PBS Pro State down

Takayoshi Toyama
Takayoshi Toyama Altair Community Member

I ran PBS Pro for the first time in a long time and it ended up being state:down. (Currently, if you restart it, it will become state: free and you can use it)
Since the following logs existed, I suspect that there is a problem with the communication between the server and MoM.

mom_log:
01/25/2024 15:15:30;0001;pbs_mom;Svr;pbs_mom;im_eof, Premature end of message from addr xx.xx.xx.xx:15001 on stream 1
01/25/2024 15:15:30;0002;pbs_mom;Svr;im_eof;Server closed connection.

sever_log:
01/25/2024 15:15:26;0001;Server@xxxxxxx;Svr;Server@xxxxxxx;svr_save_db, Unable to save server data base Execution of Prepared statement insert_svr failed: no connection to the server
01/25/2024 15:15:26;0001;Server@xxxxxxx;Svr;Server@xxxxxxx;panic_stop_db, Panic shutdown of Server on database error.  Please check PBS_HOME file system for no space condition.
01/25/2024 15:15:26;0002;Server@xxxxxxx;Svr;Server@xxxxxxxr;Stopping PBS dataservice
01/25/2024 15:15:30;0002;Server@xxxxxxx;Svr;Log;Log closed

I'm using firewall, does opening ports 15001-15009 and 17001 in TCP prevent state:down?

I'm going to set the firewall settings as follows. (port part of "firewall-cmd --list-all")
 ports: 15001-15009/tcp 17001/tcp

The PBS version uses 19.2.6.

Answers

  • Jake Goldingay
    Jake Goldingay
    Altair Employee
    edited January 31

    Hi Takayoshi,

    Please see the below ports which each daemon listens at for PBS v19.2.6

    Daemon Listening at Port Port Number Protocol Type of Communication
    pbs_server 15001 TPP (TCP) All communication to server
    pbs_mom 15002 TPP (TCP) All communication to MoM
    pbs_resmon 15003 TPP (TCP) Scheduler-MoM resource requests
    (pbs_resmon listens on this port)
    pbs_sched 15004 TPP (TCP) All communication to scheduler
    pbs_datastore 15007 proprietary PBS information storage and retrieval
    pbs_comm 17001 TPP (TCP) All communication to pbs_comm
  • Takayoshi Toyama
    Takayoshi Toyama Altair Community Member
    edited May 27

    Hi Jake, 

    Thanks for the reply.

    Unfortunately, I opened the firewall, but PBS Down occurred.

    However, when I set only the PBS version to "2022.1.5" in the exact same environment, The Down no longer occurs.

    Therefore, I checked the Bug Lists in the release notes in "19.2.6"->"2022.1.5" and excerpted the parts that may be relevant below.

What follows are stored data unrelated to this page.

/-- Fixed-latency results on their way after this word (R251). -/
def fixEntries (q : Quire) (uni : Bool) (p : Pick) (lane : Option Nat) : List FixPend :=
  (if uni then p.act.take 1 else p.act.filter fun e => (lane.map fun n => n == e.1).getD true).flatMap fun e =>
    e.2.flatMap fun x =>
      match x.lat with
      | none => []
      | some l =>
        let cyc := ((p.issues.find? fun i => i.1 == e.1).map (·.2)).getD 0
        (opndKeys x.opnds true).map fun k =>
          { t := e.1, vec := k.1, reg := k.2, old := keyVal q e.1 k.1 k.2, ready := cyc + l }

/-- A word writes a register of thread t: that of each active thread, or of the one `WRLANE` names. -/
def wordWrites (p : Pick) (lane : Option Nat) (t : Nat) (vec : Bool) (reg : Nat) : Bool :=
  p.act.any fun e => (!vec || lane.getD e.1 == t) && (opndKeys (e.2.flatMap (·.opnds)) true).contains (vec, reg)

/-- Earlier fixed-latency results after a word: writes take effect in program order, so one whose register the word writes is
readable no later than the word's own result, which a word of no fixed latency that is not variable writes at once (R255). -/
def fixAfter (p : Pick) (lane : Option Nat) (varies : Bool) (new old : List FixPend) : List FixPend :=
  old.filterMap fun e =>
    match new.find? fun f => f.vec == e.vec && f.reg == e.reg && (!e.vec || f.t == e.t) with
    | some f => some { e with ready := min e.ready f.ready }
    | none => if !varies && wordWrites p lane e.t e.vec e.reg then none else some e

/-- A `Cur` for a word that waits before it has active threads. -/
def idleCur (slot : Slot) (pc : DWord) (lead : List Nat) : Cur :=
  { slot := slot, pc := pc, lead := lead, act := [], issues := [], view := [], lazy := false, last := false
    yielded := false, prog := [], began := 0, sweep := 0, stall := 0, dsts := none, ctr := none, was := [] }

/-- The rally of a slot ends at once when none of its leading set is left (R400). -/
def afterTrap (s : State) (slot : Slot) : State :=
  match s.quire slot with
  | none => s
  | some q =>
    match q.rally with
    | none => s
    | some r => if r.lead.all fun t => thGet q t true fun x => !x.alive then endRally s slot false else s

/-- A trap of the whole leading set at a word, before it has any effect (R261). -/
def trapLead (s : State) (slot : Slot) (pc : DWord) (lead : List Nat) (code reason va : Nat) : State :=
  afterTrap (takeTrap s slot pc code lead 0 reason va) slot

/-- The thread that CLS and B of `RDLANE` and `WRLANE` name (R321, R322). -/
def laneNamed (q : Quire) (f : Full) : Option Nat :=
  if f.cls = 0 then some f.b.toNat
  else if f.cls = 1 then some ((q.s.getD f.b.toNat 0).toNat % max 1 q.w)
  else none

/-- The thread whose register `WRLANE` writes (R322). -/
def wrlaneOf (q : Quire) (x : WordParts) : Option Nat :=
  match x with
  | .form 0x0D9 _ (.full f) => laneNamed q f
  | _ => none
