-- ==== Sys2Proof/Machine/Ray.lean ====
section
/-! DEFINITION. Rays: the pool (R447, R448), records (R449), box and triangle tests (R455), acceptance (R456), the steps
of a traversal (R457), completion (R459), huddles (R460), and suspension (R463, R465). -/

namespace Sys2Proof.Machine

def ryTmin (r : Nat) : Nat := bitsOf r 127 96
def ryTmax (r : Nat) : Nat := bitsOf r 255 224
def ryO (r k : Nat) : Nat := bitsOf r (32 * k + 31) (32 * k)
def ryD (r k : Nat) : Nat := bitsOf r (159 + 32 * k) (128 + 32 * k)
def ryScene (r : Nat) : Nat := bitsOf r 319 256
def ryRmask (r : Nat) : Nat := bitsOf r 327 320
def ryFlag (r k : Nat) : Bool := r.testBit (328 + k)
def ryDepth (r : Nat) : Nat := bitsOf r 340 336
def ryStatus (r : Nat) : Nat := bitsOf r 343 341
def ryPu (r : Nat) : Nat := bitsOf r 348 344
def ryHk (r : Nat) : Nat := bitsOf r 351 349
def rySubt (r : Nat) : Nat := bitsOf r 463 448
def ryIdx (r : Nat) : Nat := bitsOf r 473 464
def ryRem (r : Nat) : Nat := bitsOf r 477 474
def ryMode (r : Nat) : Nat := bitsOf r 479 478
def rySp (r : Nat) : Nat := bitsOf r 483 480
def ryMask (r : Nat) : Nat := bitsOf r 489 484
def ryStk (r k : Nat) : Nat := bitsOf r (543 + 32 * k) (512 + 32 * k)
def ryPrim (r : Nat) : Nat := bitsOf r 799 768
def ryPix (r : Nat) : Nat := bitsOf r 927 896
def ryOrd (r : Nat) : Nat := bitsOf r 959 928

/-- Set MODE and IDX of a record; each step sets beside them what R457 names, and leaves the other fields. -/
def rySeat (r mode idx : Nat) : Nat := setField (setField r 479 478 mode) 473 464 idx

/-- Blocks of a ray with a payload of u units (R448). -/
def rayBlockCount (u : Nat) : Nat := 2 + (u + 7) / 8

/-- Whether blocks h to h + b − 1 are free. -/
def blocksFree (used : List (Nat × Nat)) (h b : Nat) : Bool := used.all fun e => e.1 + e.2 ≤ h || h + b ≤ e.1

/-- Allocate b blocks within one page: the lowest page, then the lowest run (R448). -/
def rayAlloc (s : State) (c b : Nat) : Option Nat :=
  let x := s.ctx c
  (List.range x.rayPages).findSome? fun p =>
    ((List.range 32).find? fun k => k + b ≤ 32 && blocksFree x.rayBlocks (32 * p + k) b).map (32 * p + ·)

/-- The handle after another in a chain, 0xFFFF_FFFF at its end or off it (R449). -/
def nextIn : List Nat → Nat → Nat
  | [], _ => 2 ^ 32 - 1
  | [_], _ => 2 ^ 32 - 1
  | a :: b :: l, h => if a = h then b else nextIn (b :: l) h

/-- The engine's read of bytes (R462, R466): a fault writes a record of kind 6; one on a page that is not valid waits. -/
def engineRead (s : State) (g c va n : Nat) : State × Except Nat (List Byte) :=
  if (s.ctx c).execWait.contains (va / 65536) then (s, .error 0)
  else
    match agentRead s { core := none, gath := some g } c va n with
    | (s1, .error r) => (listFault s1 g c va r 6, .error r)
    | x => x

/-- The engine's write of bytes, as a store of its gathering. -/
def engineWrite (s : State) (g c va : Nat) (bs : List Byte) : State × Option Nat :=
  if (s.ctx c).execWait.contains (va / 65536) then (s, some 0)
  else
    match agentWrite s { core := none, gath := some g } c va bs with
    | (s1, some r) => (listFault s1 g c va r 6, some r)
    | x => x

/-- LINK of a ray's record is written (R449, R460). A fault of that write is one of the engine's record writes (R466): it is made again once
its page is valid, or the ray is struck (log 42). -/
def linkRay (s : State) (g c h v : Nat) : State :=
  if (s.ctx c).dead then s
  else
    let s1 := s.setRay c h fun r => { r with rcd := setField r.rcd 383 352 v }
    let w := engineWrite s1 g c (rayAddr s c h + 44) (bytesOf 4 v)
    w.1.setRay c h fun r => { r with link := w.2 }

/-- The records of a huddle are chained in its new order (R460). -/
def relink (s : State) (g c : Nat) (old new : List Nat) : State :=
  new.foldl (fun s h => if nextIn old h = nextIn new h then s else linkRay s g c h (nextIn new h)) s

/-- Take a ray out of its huddle, or out of the service that has admitted it; a huddle that empties frees its head (R460). -/
def leaveHuddle (s : State) (c h : Nat) : State :=
  let mine (u : Huddle) : Bool := u.ctx == c && u.rays.contains h
  let s1 := (s.huddles.filter mine).foldl (fun s u => relink s u.gath c u.rays (u.rays.filter (· != h))) s
  { s1 with
    huddles := (updWhere mine (fun u => { u with rays := u.rays.filter (· != h) }) s1.huddles).filter fun u => u.rays != []
    serving := updWhere (fun v => v.huddle.ctx == c) (fun v => { v with adm := v.adm.filter (· != h) }) s1.serving }

/-- A ray's blocks are freed and it is forgotten, an append of it that has not been applied too (R446, R448). -/
def freeRay (s : State) (c h : Nat) : State :=
  let s0 := leaveHuddle s c h
  let s1 : State :=
    { s0 with
      passes := s0.passes.map fun p =>
        { p with appends := p.appends.filter fun a => !(p.ctx == c && a.ray == some h) } }
  { (s1.setCtx c fun x => { x with rayBlocks := x.rayBlocks.filter fun e => e.1 != h }) with
    rays := s1.rays.filter fun r => !(r.ctx == c && r.handle == h) }

/-- A ray's record when a write of it, or an access of its engine, has met a fault (R459, R466). -/
def failRecord (rcd e : Nat) : Nat := setField (setField (setField rcd 839 832 (e % 128)) 895 864 0) 343 341 4

/-- FLAGS 7:5 are read as zero (R450). -/
def cleanFlags (x : Nat) : Nat := setField x 335 333 0

/-- The engine writes a ray's record (R449). -/
def writeRay (s : State) (r : Ray) : State × Option Nat :=
  engineWrite s r.gath r.ctx (rayAddr s r.ctx r.handle) (bytesOf 128 r.rcd)

/-- The tracing thread has exited or is gone (R459, R467). -/
def tracerGone (s : State) (r : Ray) : Bool :=
  match s.quire r.slot with
  | none => true
  | some q => q.folio != r.folio || thGet q r.tidx true (·.x)

/-- A ray is complete (R459 step 4): its blocks are freed at once if its tracing thread has exited. -/
def rayDone (s : State) (r : Ray) : State :=
  let s1 := s.setRay r.ctx r.handle fun x =>
    { x with rcd := r.rcd, appStat := r.appStat, at_ := .complete, wpend := false, stale := false, link := none }
  if tracerGone s r then freeRay s1 r.ctx r.handle else s1

/-- A ray that completes while it is in no slot: its record as it stands in memory, with what the completion sets (R449, R459, R462). -/
def freshRecord (s : State) (r : Ray) : State × Except Nat Ray :=
  if r.stale = false then (s, .ok r)
  else
    match engineRead s r.gath r.ctx (rayAddr s r.ctx r.handle) 128 with
    | (s1, .error e) => (s1, .error e)
    | (s1, .ok bs) =>
      let x := setField (setField (cleanFlags (bytesVal bs)) 343 341 (ryStatus r.rcd)) 383 352 (2 ^ 32 - 1)
      (s1, .ok { r with
        stale := false
        rcd := if ryStatus r.rcd = 4 then setField (setField x 839 832 (bitsOf r.rcd 839 832)) 895 864 0 else x })

/-- The record of a completed ray is written, or waits for its page; a fault changes the status once (R459, R466). -/
def endRay (s : State) (r : Ray) : State :=
  let waits (s : State) : State := s.setRay r.ctx r.handle fun _ => { r with at_ := .ending, wpend := true }
  match freshRecord s r with
  | (s1, .error 0) => waits s1
  | (s1, .error e) => rayDone s1 { r with rcd := failRecord r.rcd e }
  | (s1, .ok x) =>
    match writeRay s1 x with
    | (s2, none) => rayDone s2 x
    | (s2, some 0) => waits s2
    | (s2, some e) => rayDone s2 { x with rcd := failRecord x.rcd e }

/-- The append a completing hit makes (R459): its node, or none. -/
def hitNode (r : Ray) : Nat :=
  let col := if r.attr then bitsOf r.rcd 895 832 else bitsOf r.rcd 1023 960
  ryTmax r.rcd + 2 ^ 32 * col + 2 ^ 96 * 0xFFFF + 2 ^ 112 * (ryPrim r.rcd % 65536)

/-- Complete(r, s, reason) (R459). -/
def completeRay (s : State) (r0 : Ray) (st reason : Nat) : State :=
  let s0 := leaveHuddle s r0.ctx r0.handle
  let rc := if st = 4 then failRecord r0.rcd reason else r0.rcd
  let r : Ray := { r0 with rcd := setField (setField rc 343 341 st) 383 352 (2 ^ 32 - 1) }
  if st = 0 ∧ ryFlag r.rcd 4 then
    match (s0.node r.node).bind fun n => n.pass.bind s0.pass with
    | none => endRay s0 { r with appStat := 4 }
    | some p =>
      if ryPix r.rcd = 2 ^ 32 - 1 then endRay (passBit s0 p.id 4) { r with appStat := 4 }
      else
        let a : Append :=
          { id := s0.nextId, x := ryPix r.rcd % 65536, y := ryPix r.rcd / 65536, node := hitNode r
            ord := some (ryOrd r.rcd), frag := some (ryPix r.rcd % 65536, ryPix r.rcd / 65536, ryOrd r.rcd)
            prog := r.born, src := (r.folio, r.slot, r.tidx), tile := r.tile, gath := r.gath, slot := none, d := 0, ctr := none
            ray := some r.handle, merging := false, pair := none, result := none }
        let s1 := { s0 with nextId := s0.nextId + 1 }
        ((s1.setRay r.ctx r.handle fun _ => { r with at_ := .append }).setPass p.id fun x =>
          { x with appends := x.appends ++ [a] }).later [.event (.listAppendApply p.id a.id)]
  else endRay s0 r

/-- A ray joins the tail of a huddle (R460): its own if it has a head or one is free, else its context's overflow
huddle. -/
def joinHuddle (s : State) (r : Ray) : State :=
  let addr := ryScene r.rcd + 65536 * rySubt r.rcd
  let here (u : Huddle) : Bool := u.gath == r.gath && u.ctx == r.ctx && u.addr == some addr
  let spill (u : Huddle) : Bool := u.gath == r.gath && u.ctx == r.ctx && u.addr == none
  let s1 := s.setRay r.ctx r.handle fun _ => { r with at_ := .huddle, joined := s.cycle }
  let add (p : Huddle → Bool) (a : Option Nat) : State :=
    match s1.huddles.find? p with
    | some u =>
      let s2 := relink s1 r.gath r.ctx u.rays (u.rays ++ [r.handle])
      { s2 with huddles := updWhere p (fun u => { u with rays := u.rays ++ [r.handle] }) s2.huddles }
    | none =>
      { s1 with huddles := s1.huddles ++ [{ gath := r.gath, ctx := r.ctx, addr := a, rays := [r.handle], susp := false }] }
  if s1.huddles.any here ∨ (s1.huddles.filter fun u => u.gath == r.gath && u.addr.isSome).length < 4096 then add here (some addr)
  else add spill none

/-- A ray leaves the engine for a huddle (R449): its record is written; a write that waits suspends it, another fault
completes it (R466). -/
def moveRay (s : State) (r0 : Ray) : State :=
  let r := { r0 with rcd := setField r0.rcd 383 352 (2 ^ 32 - 1) }
  match writeRay s r with
  | (s1, none) => joinHuddle s1 { r with wpend := false }
  | (s1, some 0) => joinHuddle s1 { r with wpend := true }
  | (s1, some e) =>
    rayDone s1 { r with rcd := failRecord r.rcd e }

/-- A bound of a ray's interval: none when infinite on its own side. -/
def rayBound (x : Nat) : Option Rat :=
  match fpRead fp32 x with
  | .fin n m e => some (fpvRat (.fin n m e))
  | _ => none

/-- Whether TMIN = +∞ or TMAX = −∞: the interval holds no finite t (R455). -/
def rayEmpty (r : Nat) : Bool :=
  (match fpRead fp32 (ryTmin r) with
    | .inf false => true
    | _ => false)
  || (match fpRead fp32 (ryTmax r) with
      | .inf true => true
      | _ => false)

/-- Whether a ray completes as MISS without a test (R455). -/
def rayInvalid (r : Nat) : Bool :=
  let nan (x : Nat) : Bool :=
    match fpRead fp32 x with
    | .nan => true
    | _ => false
  let os := (List.range 3).map (ryO r) ++ (List.range 3).map (ryD r)
  (os.any fun x => !fpFinite fp32 x) || nan (ryTmin r) || nan (ryTmax r)
    || fpLt (fpRead fp32 (ryTmax r)) (fpRead fp32 (ryTmin r)) || (List.range 3).all fun k => ratF32 (ryD r k) = 0

/-- The latest of lower bounds and the earliest of upper bounds. -/
def maxLow (a b : Option Rat) : Option Rat :=
  match a, b with
  | none, x => x
  | x, none => x
  | some x, some y => some (max x y)
def minHigh (a b : Option Rat) : Option Rat :=
  match a, b with
  | none, x => x
  | x, none => x
  | some x, some y => some (min x y)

    PBS-20650 Address PP-822: Client not accepting response due to slow network hangs server
    PBS-23858 mom segfaults when doing a rerun with an epilogue script
    PBS-23873 Mom crashed when using release_nodes_on_stageout
    PBS-23907 Possible server crash in node_down_requeue
    PBS-24394 Buffer overflow corrupts heap in MoM child responsible for file staging
    PBS-26731 memory leak observed during stess/long running testing
    PBS-26977 address github tracker 1469: pbs_mom core dump in post_reply()
    PBS-23946 Race condition in receiving resources_used from sister MoM and sending to server
    PBS-24146 address github tracker 1469: pbs_mom core dump in post_reply()
    PBS-28846 Server deadlocks because requests issued by server to itself using the network

    In particular, the last "PBS-28846" is close to my environment, so I think it no longer goes down due to this bug fix.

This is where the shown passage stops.